The biggest sin of all with the SP demo content, however, was how ungodly boring it was... there was next to no real combat through the majority of your playthrough time with it. The story is both badly written and tries to take itself way too seriously, and by the time you actually get to see what
might have decked you in mid-air jump, the demo is over. And there's no way to jump ahead and get to any real action.
Oh, and just to rule it out further, I also tried downloading it again as a fresh run when I was able to upgrade my computer to have the specs I'd been trucking along with now... get a load of this. So, while the in-game framerate counter was saying I was doing 90 frames/sec even with everything turned up, the whole thing felt like I was only running at 10. Seriously. I wish I was joking. So instead of getting better... the upgrades made it
worse! And while i understand that the game had received a bunch of patches that were supposed to address this... they never patched the demo to provide a realistic expectation. Sadly, the only thing that looked better for all the extra trouble was the foliage... which all things considered, is pretty low on the list of things I care about looking good in an FPS.
And as an insult to injury... one of my roommates at the time had a spare copy of Far Cry 2, which used the same engine, but had some time to be worked on by Ubisoft, right? Not only did the game run better and could be turned up at much higher settings than Crysis, but even when the in-game FPS counter was showing ~25frames/sec, it was running so fluidly, I could have just been fooled into thinking it was a 60fps game. This really confused me, so I did some more investigation into the matter, and trying to find out why Crysis sucked so hard to play even this much later. I then stumbled across one of their dev blogs, with the timeline around the time they were working on Crysis 1 and then its expansion, Warhead... I was honestly insulted with the amount of
bitching and whining that they were doing, complaining about things like having to
optimize their game when EA requested it of them... and complaining about it for
every single facet of the game! The controls, the framerate, the graphics... everything that EA wanted them to fix, they bitched and moaned and whined and pissed and carried on about it, like if EA was trying to get them to cure cancer with it. All they were asking of them was just very reasonably
make the game not suck for 90% of the hardware out there... was that really so hard?

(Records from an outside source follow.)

-- ==== Sys2Proof/Machine/Environment.lean ====
section
/-! DEFINITION. What the outside world does besides register transactions: polling and waiting, the reset input, and other
masters' accesses to memory (30_encoding R132; 70_reset R340, R341, R346, R347; 20_memory R104 to R108). -/

namespace Sys2Proof.Machine

/-- The host is not done waiting: the engine gets a turn, and then the host looks again (log 23). -/
def keepWaiting (s : State) : State := { s with agenda := .engine (Config.passOrder s.free) :: s.agenda }.tick

/-- One read of a `POLL` (30_encoding R132). `s` still has the poll at the head of its agenda, `rest` is what follows. -/
def pollTurn (offset : BitVec 12) (mask value : Word) (rest : List Event) (s : State) : State :=
  if s.inReset then { s with agenda := rest, resp := .notAccepted }
  else if !aligned offset then { s with agenda := rest, resp := .error }
  else
    let v := regRead (regAt offset) s
    if v &&& mask = value then { s with agenda := rest, resp := .data v }
    else keepWaiting { s with resp := .data v }

/-- The host waits for `irq` (70_reset R344 step 7). -/
def irqTurn (rest : List Event) (s : State) : State := if irq s then { s with agenda := rest } else keepWaiting s

/-- Reset asserted: the block's registers take their reset values and any pass is abandoned; KWMEM is unspecified; memory
is not the block's and keeps what the pass left (70_reset R340, R341; 10_state R58; logs 13, 14, 16). -/
def assertReset (s : State) : State :=
  let t := abandonPass s
  { State.reset with
    kwmem   := Vector.ofFn (fun i => Config.kwmemAfterReset t.free i.val)
    inReset := true
    mem     := t.mem
    busMap  := s.busMap
    agenda  := s.agenda
    resp    := s.resp
    free    := t.free + 1 }

/-- Reset released: the block waits for register transactions (70_reset R343). -/
def releaseReset (s : State) : State := { s with inReset := false }

/-- The address of the aligned word that holds the byte at `a` (20_memory R95). -/
def wordBase (a : Word) : Word := a &&& 0xFFFFFFFC

/-- The aligned words that `n` bytes from `a` touch. -/
def touchedWords (a : Word) (n : Nat) : List Word := ((List.range n).map (fun k => wordBase (a + BitVec.ofNat 32 k))).eraseDups

/-- The pass wrote the word at `a`. -/
def writtenByPass (s : State) (a : Word) : Bool := s.overs.any (fun o => o.addr == a && o.byPass)

/-- One word of another master's write during a pass, `new` being memory with the whole write done: a word the pass wrote
too ends with one of the two values (70_reset R346; log 9). -/
def settleWord (new : Memory) (s : State) (a : Word) : State :=
  let kept := writtenByPass s a && Config.raceWins s.free a.toNat
  { s with
    mem   := writeWord s.mem a (if kept then readWord s.mem a else readWord new a)
    overs := ⟨a, readWord s.mem a, false⟩ :: s.overs }

/-- Another master writes bytes of memory (20_memory R101, R105, R108; 70_reset R346). -/
def otherWrite (a : Word) (bs : List Byte) (s : State) : State :=
  if s.status.busy then ((touchedWords a bs.length).foldl (settleWord (writeBytes s.mem a bs)) s).tick
  else { s with mem := writeBytes s.mem a bs }

/-- Other masters' writes, one after the other. -/
def landAll (ws : List MemWrite) (s : State) : State := ws.foldl (fun u w => otherWrite w.addr w.bytes u) s

/-- A transaction while other masters' writes land. With no pass running, what it reads of memory sees any of them or none
(20_memory R108), and afterwards they all have landed, before any read of a pass that it starts (20_memory R105). While a pass
runs they race with the pass (70_reset R346). There, DESIGN CHOICE, they land first, so that under ABORT what the drained taps
read, and which value an output word keeps, are the free values of any racing write (20_memory R108; logs 8, 9, 21). -/
def accessDuring (t : Access) (ws : List MemWrite) (s : State) : Result :=
  if s.status.busy then portAccess t (landAll ws s)
  else
    match portAccess t { s with during := ws } with
    | .next u => .next { u with during := [], mem := landWrites u.mem ws }.tick
    | stopped => stopped

/-- The values the word at `a` has held since the pass began, the present one first (20_memory R108). -/
def heldValues (s : State) (a : Word) : List Word :=
  readWord s.mem a :: (s.overs.filter (fun o => o.addr == a)).map (fun o => o.old)

/-- Another master reads the word that holds the byte at `a`: during a pass it may see any value the word has held since the
pass began, afterwards the present one (20_memory R106, R107; 70_reset R347; log 10). -/
def otherRead (a : Word) (s : State) : State :=
  let w := wordBase a
  let v :=
    if s.status.busy && overwritten s w then
      (heldValues s w).getD (Config.earlyView s.free % (heldValues s w).length) (readWord s.mem w)
    else readWord s.mem w
  { s with resp := .memData v }.tick

end Sys2Proof.Machine
end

It seemed it was the devs' opinion that the only people that should be playing their game were those who could afford to spend north of $3000 USD for god-boxes meant to run the game, and
*expletive* everyone else that had a passing interest but a modest machine.
I'll never understand why EA chose to leave these guys alone instead of killing them off like they did:
- Westood Studios (the good C&C games)
- Pandemic ( Destroy All Humans )
- Bioware ( Kotor )
- Clover ( Okami )
But left these cluster-*Expletive* intact to expand and demand the rest of the industry to fix their broken shit.
We already have one tech demo company in the form of
id... that is, we used to. But even id software has actually shared their breakthroughs to help everyone make better games. Crytek seems to have no interest for any of that, and just wants everyone else to fix their broken turds. They are a stain on the industry at large, and ticked me off enough, I
handwrote them a letter saying that not only did I find their software awful, I wouldn't even waste the effort to pirate their broken mess as long as they continue being such a dev-zilla. Needless to say, they've yet to make anything that was even halfway worth a second glance, much less my interest.